Tryptophan is an essential amino acid that is supplied in the diet. Dietary tryptophan is primarily catabolized through endogenous metabolism included kynurenine pathway and serotonin pathway, and direct bacterial metabolism. However, recent studies have revealed that tryptophan bacterial metabolism can directly or indirectly influence the endogenous tryptophan metabolism. Tryptophan metabolites generated by gut microbiota are important contributors to intestinal homeostasis and they regulate the intestinal homeostasis by activating aryl hydrocarbon receptor (AhR), which is a cytosolic ligand-activated transcription factor that regulate the intestinal immunity and inflammation.1 In addition, some tryptophan bacterial metabolites may also promote intestinal epithelial barrier function by acting as ligands for pregnane X receptor (PXR).2 Several tryptophan bacterial metabolites, including indole, indole acetic acid, indole propionic acid, skatole, indole-3-aldehyde, and tryptamine, have been proven to be AhR and/or PXR ligands, and they are considered to play important roles in preventing inflammatory bowel diseases and gastrointestinal infections.3
l To study the role of food matrix in tryptophan conversion by gut microbiota.

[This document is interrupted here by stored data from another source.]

/-- One event of a hang. -/
theorem Hang.step_next {s : State} {e : Event} {rest : List Event} (hs : Hang s) (he : s.events = e :: rest) :
    ∃ t, step s = .next t ∧ SameTransaction s t ∧ t.events = rest := by
  obtain ⟨hhost, hallowed⟩ := hs.onlyAccesses e (by simp [he])
  cases e with
  | host a =>
    obtain ⟨t, ht⟩ := runHost_completes (a := a) (by simpa [allowed] using hallowed) (s.setEvents rest)
    refine ⟨t, by rw [step_host he hs.noFault, ht], ?_⟩
    rcases (runHost_next ht).2 with ⟨-, -, -, hidle, -⟩ | ⟨hframe, -⟩
    · exact absurd hidle hs.busy
    · have hevents : t.events = rest := by rw [hframe]; rfl
      refine ⟨?_, hevents⟩
      unfold SameTransaction
      rw [hevents]
      exact hframe
  | bus rsp => cases hhost
  | reset => cases hhost

/-- Any number of events of a hang. -/
theorem Hang.elapse_done (n : Nat) {s : State} (hs : Hang s) :
    ∃ t, elapse n s = .done () t ∧ SameTransaction s t ∧ Hang t := by
  induction n generalizing s with
  | zero => exact ⟨s, rfl, rfl, hs⟩
  | succ n ih =>
    cases he : s.events with
    | nil => exact ⟨s, by simp only [elapse, he], rfl, hs⟩
    | cons e rest =>
      obtain ⟨t, hstep, hsame, hevents⟩ := hs.step_next he
      have ht : Hang t := hs.of_sameTransaction hsame (by simp [hevents, he])
      obtain ⟨u, hu, hsame', hhang⟩ := ih ht
      exact ⟨u, by simp only [elapse, he, hstep, hu], hsame.trans hsame', hhang⟩

/-- R155: in a hang WAITIDLE waits for ever. -/
theorem Hang.waitIdle_waiting (gaps : List Nat) {s : State} (hs : Hang s) :
    ∃ t, waitIdle gaps s = .waiting t ∧ SameTransaction s t := by
  induction gaps generalizing s with
  | nil => exact ⟨s, rfl, rfl⟩
  | cons g gaps ih =>
    obtain ⟨t, ht, hsame, hhang⟩ := hs.elapse_done g
    have hbusy : (statusWord t).getLsbD 0 = true := by rw [statusWord_busy, busy_iff]; exact hhang.busy
    have hpolled : SameTransaction t (t.deliver (statusWord t)) := sameTransaction_deliver t _
    obtain ⟨u, hu, hsame'⟩ := ih (hhang.of_sameTransaction hpolled (List.Subset.refl _))
    refine ⟨u, ?_, hsame.trans (hpolled.trans hsame')⟩
    rw [waitIdle_cons, ht, andThen_done, hostRead_eq .status hhang.noFault, andThen_done,
      show readWord t .status = statusWord t from rfl, if_pos hbusy, hu]

/-! ## WAITIDLE -/

theorem statusWord_bit0_idle {s : State} (hidle : s.st = 0#4) : (statusWord s).getLsbD 0 = false := by
  rw [statusWord_busy, busy, hidle]; rfl

/-- A first poll in IDLE ends WAITIDLE (R70). -/
theorem waitIdle_idle (gaps : List Nat) {s : State} (hf : foundFault s = none) (hidle : s.st = 0#4) :
    waitIdle (0 :: gaps) s = .done (statusWord s) (s.deliver (statusWord s)) := by
  rw [waitIdle_cons, elapse_zero, andThen_done, hostRead_eq .status hf, andThen_done,
    show readWord s .status = statusWord s from rfl, statusWord_bit0_idle hidle]
  rfl

/-- Settles O57. -/
theorem waitIdleEndsExactlyWhenIdle : Obligations.WaitIdleEndsExactlyWhenIdle := by
  refine ⟨fun gaps s t v hdone => ?_, fun gaps s hf hidle => waitIdle_idle gaps hf hidle,
    fun gaps s hf hbusy hevents => ?_⟩
  · obtain ⟨hidle, rfl⟩ := waitIdle_done hdone
    exact ⟨hidle, rfl, statusWord_bit0_idle hidle⟩
  · obtain ⟨t, hwaiting, hsame⟩ := Hang.waitIdle_waiting gaps ⟨hf, hbusy, hevents⟩
    exact ⟨t, hwaiting, hsame.registers⟩

/-! ## The protocol -/

/-- R131 by OUTCOME: RAW plays no part where it is not OK. -/
theorem collect_of_not_ok {v : Word} (h : v.extractLsb' 1 2 ≠ outOk) (p q p' q' e : Word) :
    collect v p q e = collect v p' q' e := by
  rw [collect, collect, if_neg h, if_neg h]

theorem collect_of_none {v : Word} (h : v.extractLsb' 1 2 = outNone) (p q e : Word) : collect v p q e = .noResult := by
  simp [collect, h, outNone, outOk, outBusFail, outCrcFail]

/-- What the host has read is no part of what it is told. -/
theorem reportOf_deliver (s : State) (w : Word) : reportOf (s.deliver w) = reportOf s := rfl

/-- Both reads of RAW, with nothing between them. -/
theorem useRaw_done {s t : State} {r : RawReading} (h : useRaw 0 s = .done r t) :
    r = { primaryValue := s.rawP, secondaryValue := s.rawS } ∧ ∃ w, t = s.deliver w := by
  obtain ⟨p, u, hp, h⟩ := andThen_eq_done h
  rw [elapse_zero, andThen_done] at h
  obtain ⟨q, w, hq, h⟩ := andThen_eq_done h
  obtain ⟨-, rfl, rfl⟩ := hostRead_done (readAsReading_done hp).2
  obtain ⟨-, rfl, rfl⟩ := hostRead_done (readAsReading_done hq).2
  injection h with hr ht
  subst hr ht
  exact ⟨by simp [readWord], _, rfl⟩

/-- The reads that the STATUS word calls for report what R131 decodes from all the words, and change nothing but what the
HOST has read. -/
theorem collectReads_done {s t : State} {report : Report} (h : collectReads (statusWord s) 0 s = .done report t) :
    report = reportOf s ∧ (t = s ∨ ∃ w, t = s.deliver w) := by
  unfold collectReads at h
  split at h
  · rename_i hok
    obtain ⟨r, u, hr, h⟩ := andThen_eq_done h
    injection h with hreport ht
    subst hreport ht
    obtain ⟨rfl, hu⟩ := useRaw_done hr
    exact ⟨by simp [reportOf, collect, hok], .inr hu⟩
  · rename_i hnotOk
    split at h
    · rename_i hnone
      injection h with hreport ht
      subst hreport ht
      exact ⟨(collect_of_none hnone _ _ _).symm, .inl rfl⟩
    · obtain ⟨e, u, he, h⟩ := andThen_eq_done h
      obtain ⟨-, rfl, rfl⟩ := hostRead_done he
      injection h with hreport ht
      subst hreport ht
      exact ⟨collect_of_not_ok hnotOk _ _ _ _ _, .inr ⟨_, rfl⟩⟩

/-- Settles O58. -/
theorem protocolReportsTheOutcome : Obligations.ProtocolReportsTheOutcome := by
  refine ⟨fun gaps g g' s hbusy => by rw [protocol, if_pos ((busy_iff s).mpr hbusy)], fun gaps s t report hdone => ?_⟩
  have hreport : t.st = 0#4 ∧ report = reportOf t := by
    unfold protocol at hdone
    split at hdone
    · cases hdone
    · obtain ⟨v, u, hwait, hdone⟩ := andThen_eq_done hdone
      rw [elapse_zero, andThen_done] at hdone
      obtain ⟨_, _, -, hwait⟩ := andThen_eq_done hwait
      obtain ⟨hidle, rfl⟩ := waitIdle_done hwait
      obtain ⟨hreport, rfl | ⟨w, rfl⟩⟩ := collectReads_done hdone
      · exact ⟨hidle, hreport⟩
      · exact ⟨hidle, hreport⟩
  obtain ⟨hidle, rfl⟩ := hreport
  exact ⟨hidle, rfl, fun r => (reportOf_eq_reading_iff t r).trans (rawReading_eq_some_iff t r)⟩

end Sys2Proof.Proofs.HostContract
end

section
/-! PROOFS. The window's refusals (spec/20_memory.md R43, R46), what IDLE keeps (R53), and the request port (R54; 40_buslink.md
R59, R71). -/

namespace Sys2Proof.Proofs.Window

open Sys2Proof Sys2Proof.Machine Sys2Proof.Proofs.Invariant

/-! ## Refused accesses -/

/-- R43: outside the 32 bytes of the window. -/
theorem refusal_outsideWindow {a : HostAccess} (h : a.off < 0 ∨ 32 ≤ a.off) : a.refusal = some .outsideWindow :=
  if_pos h

/-- R46: inside the window, another width than 4 bytes. -/
theorem refusal_accessWidth {a : HostAccess} (h0 : 0 ≤ a.off) (h32 : a.off < 32) (hwidth : a.width ≠ 4) :
    a.refusal = some .accessWidth := by
  rw [HostAccess.refusal, if_neg (by omega), if_pos hwidth]

/-- R46: 32 bits inside the window, at no multiple of 4. -/
theorem refusal_misaligned {a : HostAccess} (h0 : 0 ≤ a.off) (h32 : a.off < 32) (hwidth : a.width = 4)
    (halign : a.off % 4 ≠ 0) : a.refusal = some .misaligned := by
  rw [HostAccess.refusal, if_neg (by omega), if_neg (not_not.mpr hwidth), if_pos halign]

l To study the contribution of specific species of colon bacteria to the generation of tryptophan metabolites.
l To investigate the role of tryptophan metabolites in the activation of AhR and PXR, and its contribution to intestinal health and function.
We will use in vitro fermentation models (e.g. batch fermentation, SHIME (Simulator of the Human Intestinal Microbial Ecosystem), and Mucosa-SHIME) to study tryptophan bacterial metabolism. Bioinformatic tools and pathway analysis will be employed to predict microbial metabolism of tryptophan. Intestinal organoids will be used to study the effect of tryptophan bacterial metabolites on intestinal epithelial barrier function, as well as the transport of tryptophan metabolites through the colon epithelium. Tryptophan bacterial metabolites during fermentation will be characterized by LC-MS/MS and AhR/PXR activation will be tested on HepG2-Lucia-AhR cells for AhR and DPX2TM cells for PXR. In vivo study may also include in this research to validate findings from in vitro experiments.
1. Lamas, B., Natividad, J. M., & Sokol, H. (2018). Aryl hydrocarbon receptor and intestinal immunity. Mucosal Immunology, 11, 1024-1038.
2. Roager, H. M., & Licht, T. R. (2018). Microbial tryptophan catabolites in health and disease. Nature Communications, 9(1), 3294.
3. Allison, A., Julien, P., & Harry, S. (2018). Gut microbiota regulation of tryptophan metabolism in health and disease. Cell Host & Microbe, 23(6), 716-724.